I've mentioned before how important I think it might be to get "open source game cities" of the GTA sort available for use in many different kinds of projects...
Just recently I've been thinking more about a similar need for "open source avatar systems". It's easy to see that avatars have become nearly ubiquitous, particularly with Microsoft's, PS Home's, and Wii's avatars all used to varying degrees across multiple game projects. (Of the three, Microsoft's being the most accessible to independent development via the XNA platform.) Character creators and character customization can be a key differentiator today between big RPGs and the little guys. Even 2D games have customizable and reusable avatars beginning to be more common.
I think that a collaborative, highly customizable avatar system would be hugely useful if it were open source and available as a relatively easy API to embed into nearly any independent or open source game. Add in even basic sharing of avatars between games, and easy to use customization tools for both in-game player-oriented customization and out-of-game NPC development, and you could easily find a tool that many, many people would heartily use.

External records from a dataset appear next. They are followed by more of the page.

-- ==== Sys2Proof/Machine/State.lean ====
section
/-! DEFINITION. The state of the machine as plain data, its reset, and the ways a step can stop. -/

namespace Sys2Proof.Machine

/-- `Mem`: the bytes that differ from 0x00, which is what an unlisted address holds
(spec/10_state.md R34, R36: all 4096 bytes are 0x00 at reset). The canonical form is `Memory.wf`. -/
abbrev Memory := List Host.Cell

/-- `FB[y][x]`: 32 rows, top to bottom, of 64 pixels, left to right (spec/10_state.md R29). -/
abbrev FrameBuffer := Vector (Vector Bool 64) 32

/-- `keys[k]` is true when key `k` is down (spec/10_state.md R30). -/
abbrev Keypad := Vector Bool 16

/-- The complete state: the eight items of spec/10_state.md R20, and three fields of the model's own. -/
structure State where
  /-- `Mem`, 4096 bytes (R34). -/
  mem : Memory
  /-- `V[0]` to `V[15]` (R21); `V[15]` is VF (R22). -/
  v : Vector Byte 16
  /-- `pc` (R23). -/
  pc : Word
  /-- The index register `I` (R25). -/
  index : Word
  /-- The call stack, the last pushed entry first; its length is `sp` (R26). -/
  stack : List Word
  /-- The delay timer `DT` (R27). -/
  dt : Byte
  /-- The sound timer `ST` (R28). -/
  st : Byte
  /-- The framebuffer `FB` (R29). -/
  fb : FrameBuffer
  /-- MODEL's own: the `keys` argument of the step to come (R30). Log entry 1. -/
  keys : Keypad
  /-- MODEL's own: the `rnd` argument of the step to come (R31). Log entry 1. -/
  rnd : Byte
  /-- MODEL's own: how many pairs of step arguments have been drawn. Log entry 1. -/
  draws : Nat
  deriving DecidableEq, Repr

/-- The result `fault(code, epc, einstr, info)` of a step, the code being the constructor of `Fault`,
and the state the step leaves (spec/60_exceptions.md R200, R201, R207). -/
structure FaultReport where
  /-- The address of the instruction being executed (R200). -/
  epc : Word
  /-- The word fetched; 0 if the fetch itself faulted (R200). -/
  einstr : Word
  /-- The value the table of R201 gives. -/
  info : Nat
  /-- The state the faulting step leaves (R207), from which a later step goes on (R213). -/
  left : State
  deriving DecidableEq, Repr

/-- The five faults of spec/60_exceptions.md R201. Each is the hardware's own result of the step, so
stopping with it is safe: no behaviour of the block is lost, since the report holds the state left.
Marks: the faults other than `decodeError` rest on decisions of the spec (D3, D4, D5, D18). -/
inductive Fault where
  /-- Code 1: raised by decode of any step, when the word matches no instruction (R202). Safe. -/
  | decodeError (r : FaultReport)
  /-- Code 2: raised by `00EE` with an empty call stack (R203). Safe. -/
  | stackUnderflow (r : FaultReport)
  /-- Code 3: raised by `2nnn` with sixteen entries on the call stack (R204). Safe. -/
  | stackOverflow (r : FaultReport)
  /-- Code 4: raised by the fetch, `Dxyn`, `Fx33`, `Fx55` and `Fx65` for an address above 4095
  (R205). Safe. -/
  | addressError (r : FaultReport)
  /-- Code 5: raised by `Ex9E` and `ExA1` when `V[x]` is above 15 (R206). Safe. -/
  | keyIndexError (r : FaultReport)
  deriving DecidableEq, Repr

/-- Why a step has no meaning. -/
inductive Refusal where
  /-- Raised by an arm of `exec` for an instruction without a meaning; no arm of this model answers
  with it. Safe: the model would stop where the hardware goes on. -/
  | notModelled (mnemonic : String)
  deriving DecidableEq, Repr

/-- The outcome of a step or of a meaning. -/
abbrev Result := Host.Outcome State Fault Refusal

/-- The state right after `reset()` (spec/10_state.md R36, spec/70_reset_and_hazards.md R230). The last
three fields are the model's own (log entry 1). -/
def State.reset : State where
  mem := []
  v := Vector.replicate 16 0
  pc := Config.pcReset
  index := 0
  stack := []
  dt := 0
  st := 0
  fb := Vector.replicate 32 (Vector.replicate 64 false)
  keys := Vector.replicate 16 false
  rnd := 0
  draws := 0

end Sys2Proof.Machine
end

Of course, the blocking factor may not even be the technology so much as the art. Good customizable 3D avatars require complicated deformable models that I expect require a lot of smart tweaking from smart artists to get a good, wide, range of possibilities. That's before you start trying to build clothes and accessories that similarly fit the wide range of possibilities... 2D avatar systems are nearly as art intensive, as well I'm sure.
I started wondering if Second Life could at least provide some or all of an open source 3D avatar system. It seems like a decent place to start: there exists an open source viewer (with support for most OSes), and Second Life has a fairly wide variety of avatar models and avatar customizations that already exist, some of which already have CC licensing information attached. I am wondering what it would take to subsume "just" the avatar portions of the viewer into other game engines. Certainly it might be something worth investigating.